The current Huggingface Trainer Supports, a single train_dataset
(torch.utils.data.dataset.Dataset). While it makes sense for most of the training setups, there are still some cases where it is convenient to have a list of train_dataset
. The trainer can randomly select or follow a specific sampling strategy to select the samples from each of the train_dataset
. An example is attached below for the custom sampling streategy code.
The sampling strategy for each of the train_dataset
(torch.utils.data.dataset.Dataset) (from multiple train dataset) can be varied by a penalty variable (\alpha). The sample code for a custom multinomial distribution based sampling strategy is below (mentioned in XLM paper),
def multinomial_prob(dataset_len, alpha=.5):
tot_number_of_sent_in_all_lang = 0
prob = OrderedDict()
for k, v in dataset_len.items():
tot_number_of_sent_in_all_lang += v
for k, v in dataset_len.items():
neu = v
den = tot_number_of_sent_in_all_lang
p = neu/den
prob[k] = p
q = OrderedDict()
q_den = 0.0
for k, v in prob.items():
q_den += (v**alpha)
sum_ = 0.0
for k, v in prob.items():
q[k] = (v**alpha)/q_den
sum_ += q[k]
assert math.fabs(1-sum_) < 1e-5
return q
def iterator_selection_prob(alpha, train_datasets, logger=None):
dataset_len = OrderedDict()
for k, v in train_datasets.items():
dataset_len[k] = len(v)
for k, v in dataset_len.items():
logger.info("Total Number of samples in {} : {}".format(k, v))

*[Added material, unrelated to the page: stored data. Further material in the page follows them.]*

/-! ### The step, faults, the status port and reset (V3.6, V3.7) -/

theorem test_illegal_word : statusAfter State.reset 0x3200000000000000#64 =
    some (0x101#64, 0x3200000000000000#64) := by decide
theorem test_fault_writes_no_bit : objAfter onVec 0x040100000000000A#64 1 = some (.bv vec10) := by decide
theorem test_halted_block : step (onFault.present 0x3000000100000000#64) = .fault .halted := by rfl
theorem test_status_port : statusRead 0 onFault = 0x106#64 ∧ statusRead 1 onFault = 0x0401000000000004#64 ∧
    statusRead 2 onFault = 0#64 := by decide
theorem test_reset_frees : step { onFault with inbox := [.reset] } = .next State.reset := by rfl
theorem test_stale_handle :
    step { onVec with slots := [{ gen := 2, obj := some (.bv vec10) }],
                      inbox := [.command 0x0301000000000000#64 1 0] } = .refused .staleHandle := by rfl
theorem test_withFetchWord_reset :
    answerTo State.reset 0x3000000100000000#64 = some (.done, 0xE1#32) ∧
      (State.reset.withFetchWord 64 0x3000000100000000).inbox = [.command 0x3000000100000000#64 0 0] := by decide

/-! ### The host's drivers (V1.7 to V1.9) -/

/-- A host whose lanes start at 0. -/
def host0 : HostConfig :=
  { msgInitLo := some 0#4, msgInitHi := some 0#4, oddTail := .drop, bytesCounted := .outputBytes, rateZero := some 0 }

/-- The output bytes and the counters of a decoded stream. -/
def decoded (cs : List Byte) : Option (List (Option Byte) × Nat × Nat) :=
  match hostDecode host0 cs (HostDecoder.start host0) State.reset with
  | .ok (bs, h, _) => some (bs, h.corrected, h.uncorrected)
  | .error _ => none

theorem test_host_encode : ((hostEncode [0xAB#8] State.reset).toOption.map Prod.fst) = some [0x4B#8, 0xAA#8] := by decide
theorem test_host_decode_one_flip : decoded [0x4F#8, 0xAA#8] = some ([some 0xAB#8], 1, 0) := by decide
theorem test_host_decode_two_flips :
    decoded [0x4B#8, 0xAA#8, 0xD1#8, 0xE1#8] = some ([some 0xAB#8, some 0x1B#8], 0, 1) := by decide

/-! ### The assembler (R103 to R105) -/

theorem test_asm_line : readLine "v = BV_CREATE 0x0A ; ten bits".toList =
    .ok (some { bind := some "v", mnemonic := "BV_CREATE", operands := [.number 10] }) := by decide
theorem test_asm_comment : readLine "  ; nothing".toList = .ok none := by decide
theorem test_asm_word : assemble "BV_XOR" [.handle 1#8, .number 9, .number 1] = some [0x0701000100000009#64] := by decide
theorem test_asm_pseudo : assemble "ENCB" [.number 0xAB] =
    some [0x3000000B00000000#64, 0x3000000A00000000#64] := by decide
theorem test_asm_text : (Instr.bmSet 2#8 1#16 7#16).asm = "BM_SET h2, 1, 7" := by decide
theorem test_asm_binds :
    (runSource ["v = BV_CREATE 10".toList, "BV_LENGTH v".toList] [] State.reset).toOption.map Prod.fst =
      some [{ status := .done, value := 1#32 }, { status := .done, value := 10#32 }] := by decide

/-! ### Witnesses: for every statement with hypotheses, a concrete input that meets them (each clause, at a boundary) -/

theorem witness_DecodeOfEncode :
    (Instr.syndLookup 15#8).wellFormed = true ∧ (Instr.hcDecode 0xFF#8 15#32).wellFormed = true ∧
      (Instr.bvXor 255#8 0xFFFFFFFF#32 255#8).wellFormed = true := by decide

theorem witness_EncodeOfDecode : decode 0x14FF0000FFFFFFFF#64 = .ok (.bmSet 255#8 0xFFFF#16 0xFFFF#16) := by decide

theorem witness_WordIsOfRowIffMasked :
    ∃ r ∈ opcodeTable, (0x310000FF0000000F#64 : CmdWord) &&& r.format.mask = r.op.setWidth 64 <<< 56 := by decide

theorem witness_OperandsAreFields :
    decode 0x1000000000040008#64 = .ok (.bmCreate 4#16 8#16) ∧
      decode 0x1502000000010007#64 = .ok (.bmClear 2#8 1#16 7#16) ∧
      decode 0x3100004F0000000A#64 = .ok (.hcDecode 0x4F#8 10#32) := by decide

/-- Each boundary of the ranges of R94. -/
theorem witness_UnassignedOpcodeFaults :
    State.reset.halted = false ∧
    ((0x0000000000000000#64 : CmdWord).extractLsb' 56 8).toNat = 0x00 ∧
    ((0x0900000000000000#64 : CmdWord).extractLsb' 56 8).toNat = 0x09 ∧
    ((0x0F00000000000000#64 : CmdWord).extractLsb' 56 8).toNat = 0x0F ∧
    ((0x1B00000000000000#64 : CmdWord).extractLsb' 56 8).toNat = 0x1B ∧
    ((0x1F00000000000000#64 : CmdWord).extractLsb' 56 8).toNat = 0x1F ∧
    ((0x2300000000000000#64 : CmdWord).extractLsb' 56 8).toNat = 0x23 ∧
    ((0x2F00000000000000#64 : CmdWord).extractLsb' 56 8).toNat = 0x2F ∧
    ((0x3200000000000000#64 : CmdWord).extractLsb' 56 8).toNat = 0x32 ∧
    ((0xFFFFFFFFFFFFFFFF#64 : CmdWord).extractLsb' 56 8).toNat = 0xFF ∧
    (State.reset.present 0x3200000000000000#64).inbox = .command 0x3200000000000000#64 0 0 :: [] := by decide

theorem witness_ReservedBitFaults :
    onVec.halted = false ∧ (onVec.present 0x0201000000000001#64).inbox = .command 0x0201000000000001#64 1 0 :: [] ∧
    (∃ r ∈ opcodeTable, (0x0201000000000001#64 : CmdWord).extractLsb' 56 8 = r.op ∧
      (0x0201000000000001#64 : CmdWord) &&& r.format.mask &&& 0x00FFFFFFFFFFFFFF#64 ≠ 0#64) ∧
    16 ≤ (16#8 : Byte).toNat ∧ 16 ≤ (16#32 : Word).toNat := by decide

/-- A command whose handle names a live object, and one whose handle names a free slot. -/
theorem witness_StepRunsDecodedCommand :
    onVec.halted = false ∧ (onVec.present 0x0601000000000009#64).inbox = .command 0x0601000000000009#64 1 0 :: [] ∧
    decode 0x0601000000000009#64 = .ok (.bvGet 1#8 9#32) ∧ onVec.gen 1 = 1 ∧ onVec.obj 1 ≠ none ∧
    onVec.obj 0 = none ∧ onVec.obj 2 = none := by decide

prob = multinomial_prob(dataset_len, alpha=alpha)
logger.info("Language iterator selection probability.")
ret_prob_index, ret_prob_list = [], []
for k,v in prob.items():
ret_prob_index.append(k)
ret_prob_list.append(v)
for k, v in zip(ret_prob_index, ret_prob_list):
logger.info("{} : {}".format(k, v))
return dataset_len, ret_prob_index, ret_prob_list
So I have three questions in general,
- How to integrate multiple datasets (or sub-dataset) in the same dataset class?
- How to apply custom control on the sampling strategy (let’s just say I want to inject the above sampling strategy in my sub-datasets) into different sub-dataset?
- Also in the case of the large tenderized dataset that cannot fit into memory how to handle the sharding using huggingface trainer.
Note:
- I am not looking for sample codes. A discussion or pointer to the Hf source library is also highly appreciated. However, sample codes are always best.
- I would also like to know if you have seen some other repository implements these feature with/without Hf-library.
- Discussion on any topic is highly appreciated.